# AUCTION: Thunderhead 2 man Spring Turkey hunt + Rod Benson 25th Aniversary Box Call



## dyemen (Feb 20, 2005)

This hunt is donated by Thunderhead and Rod Benson. All proceeds going to oppose the ban on dove hunting.

Rod Benson said that he'd be happy to donate a 25 anniversary custom collectors box caller. Call's will be made in January/February of 2007 and will be shipped to Thunderhead and given to winning bidder at the time of the hunt. This will be truely a collectors item. 
Rod has never built anything like these callers before and probably never will again. Rod still builds and tunes each and every caller he makes.
There is no picture or other details other than this but rumor is Rod won't be doing this much longer.......! Rod has always been a big supporter to the outdoorsperson....!
http://rodbensongamecalls.com/

AND

A fully guided Spring Turkey hunt for 1 or 2. 
I'll put you guys up in my trailer and feed you to boot.
Winners of this auction need to contact me asap to set up hunt dates. 
(Note: Thunderhead has bookings for 2007 almost full, he is holding a spot for this hunt, let's make sure that we show him our appreciation and bid this one up!)
My guys killed some nice birds last year with the biggest being Duckcommanders.
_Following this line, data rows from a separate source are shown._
-- ==== Sys2Proof/Laws/State.lean ====
section
/-! SUPPORT. One lemma for each field of State that each of the shared updates leaves or sets, so that no proof unfolds a
record update. -/
namespace Sys2Proof.Machine
open Sys2Proof
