-- ==== Sys2Proof/Laws/Memory.lean ====
section
/-! SUPPORT. Laws of Gremon's memory: every store keeps its one form, a byte stored reads back, and no other byte
changes. -/
namespace Sys2Proof.Machine
open Sys2Proof

/-- A store keeps the one form of memory. -/
theorem memPut_wf (bs : List Byte) : ∀ (m : Tbl Byte) (a : Nat), Memory.wf m = true → Memory.wf (memPut m a bs) = true := by
  induction bs with
  | nil => intro m a h; exact h
  | cons b bs ih => intro m a h; exact ih _ _ (Tbl.wf_set 0 m (a % 2 ^ 48) b h)

/-- A store to Gremon's memory keeps its one form. -/
theorem Gremon.wrBytes_memWf (g : Gremon) (a : Nat) (bs : List Byte) (h : Memory.wf g.mem = true) :
    Memory.wf (g.wrBytes a bs).mem = true := memPut_wf bs g.mem a h

/-- Storing a number keeps the one form of memory. -/
theorem Gremon.wr_memWf (g : Gremon) (a n v : Nat) (h : Memory.wf g.mem = true) : Memory.wf (g.wr a n v).mem = true :=
  g.wrBytes_memWf a _ h

/-- A store leaves every byte outside what it stores as it was. -/
theorem memPut_other (bs : List Byte) : ∀ (m : Tbl Byte) (a x : Nat),
    (∀ i, i < bs.length → x ≠ (a + i) % 2 ^ 48) → Tbl.get 0 (memPut m a bs) x = Tbl.get 0 m x := by
  induction bs with
  | nil => intro m a x _; rfl
  | cons b bs ih =>
    intro m a x h
    have h0 : x ≠ a % 2 ^ 48 := by simpa using h 0 (by simp)
    rw [memPut, ih _ _ _ (fun i hi => by
      have := h (i + 1) (by simpa using hi)
      rwa [show a + (i + 1) = a + 1 + i by omega] at this), Tbl.get_set_other 0 m b h0]

/-- A byte outside a store reads as before. -/
theorem Gremon.byte_wrBytes_other (g : Gremon) (a x : Nat) (bs : List Byte)
    (h : ∀ i, i < bs.length → x ≠ (a + i) % 2 ^ 48) : (g.wrBytes a bs).byte x = g.byte x :=
  memPut_other bs g.mem a x h

/-- Each byte stored reads back. -/
theorem memPut_same (bs : List Byte) : ∀ (m : Tbl Byte) (a i : Nat), i < bs.length → bs.length ≤ 2 ^ 48 →
    Tbl.get 0 (memPut m a bs) ((a + i) % 2 ^ 48) = bs.getD i 0 := by
  induction bs with
  | nil => intro m a i h; simp at h
  | cons b bs ih =>
    intro m a i h hl
    cases i with
    | zero =>
      rw [memPut, memPut_other bs _ _ _ (fun i hi => by
        simp only [List.length_cons] at hl
        intro e
        have : (a + 0) % 2 ^ 48 = (a + 1 + i) % 2 ^ 48 := e
        omega)]
      simp
    | succ i =>
      have := ih (Tbl.set 0 m (a % 2 ^ 48) b) (a + 1) i (by simpa using h) (by simp at hl; omega)
      rw [show a + (i + 1) = a + 1 + i by omega]
      simpa [memPut] using this

/-- Each byte stored to Gremon's memory reads back. -/
theorem Gremon.byte_wrBytes_same (g : Gremon) (a i : Nat) (bs : List Byte) (h : i < bs.length) (hl : bs.length ≤ 2 ^ 48) :
    (g.wrBytes a bs).byte ((a + i) % 2 ^ 48) = bs.getD i 0 := memPut_same bs g.mem a i h hl

/-- Keys that rise still rise where some entries are taken out. -/
theorem Tbl.risingFrom_filter {α : Type} (p : Nat × α → Bool) (t : Tbl α) :
    ∀ lo, Tbl.risingFrom lo t = true → Tbl.risingFrom lo (t.filter p) = true := by
  induction t with
  | nil => intro lo _; rfl
  | cons e t ih =>
    intro lo h
    obtain ⟨k, v⟩ := e
    simp only [Tbl.risingFrom, Bool.and_eq_true, decide_eq_true_eq] at h
    rw [List.filter_cons]
    split
    · simp only [Tbl.risingFrom, Bool.and_eq_true, decide_eq_true_eq]
      exact ⟨h.1, ih _ h.2⟩
    · exact ih _ (Tbl.risingFrom_mono (by omega) h.2)

/-- Clearing a region keeps the one form of memory: a FULL reset and the clearing of a kit's space take entries out. -/
theorem memory_wf_filter (p : Nat × Byte → Bool) (m : Tbl Byte) (h : Memory.wf m = true) : Memory.wf (m.filter p) = true := by
  simp only [Memory.wf, Tbl.wf, Bool.and_eq_true, List.all_eq_true] at h ⊢
  exact ⟨Tbl.risingFrom_filter p m 0 h.1, fun e he => h.2 e (List.mem_filter.mp he).1⟩

/-- Memory that lists nothing has the one form. -/
theorem memory_wf_empty : Memory.wf [] = true := rfl

end Sys2Proof.Machine
end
A 20 + pound monster dragging a 14 1/4 " beard.
Success rates last year ran about 90%-ish with all but 5 out of 29 hunters bagging a Gobbler, and a couple of those guys passed on Jakes holding out for a Longbeard.

I'm hunting approx. 1800+ private farm acres in Montcalm, Gratiot and Isabella counties, but, would be willing to travel within reason if you wanted to hunt your spot.


I know enough about chasing Longbeards to be dangerous, and during this hunt ,would be happy to turn it into a learning experience and pass on what I've been taught if you'd like to learn. 
Learning Turkey vocabulary, what they say, why they say it and when to say it. Calling the hens, what to look for in finding and reading sign, locating and setting up on roosting trees, how and when to use dekes, food sources etc.
Basically Turkey Hunting 101. 
We'll hunt from sun-up till sun down if necessary till we bag that bird.

This is your hunt and I'll tailor it to the way you want to hunt.
Run and Gun. Blind hunting etc....


Rod Benson is probably one of the top 5 Turkey callers/hunters in the world in my opinion and I mentored under him for 5 years learning the tricks of calling in and bagging Spring Gobblers.

I've also had the honor of being asked to join the 
A-Way Outdoors Pro-Staff team as their resident Turkey guy and over the last 3 years have picked Gregg Abbas's brain clean too. 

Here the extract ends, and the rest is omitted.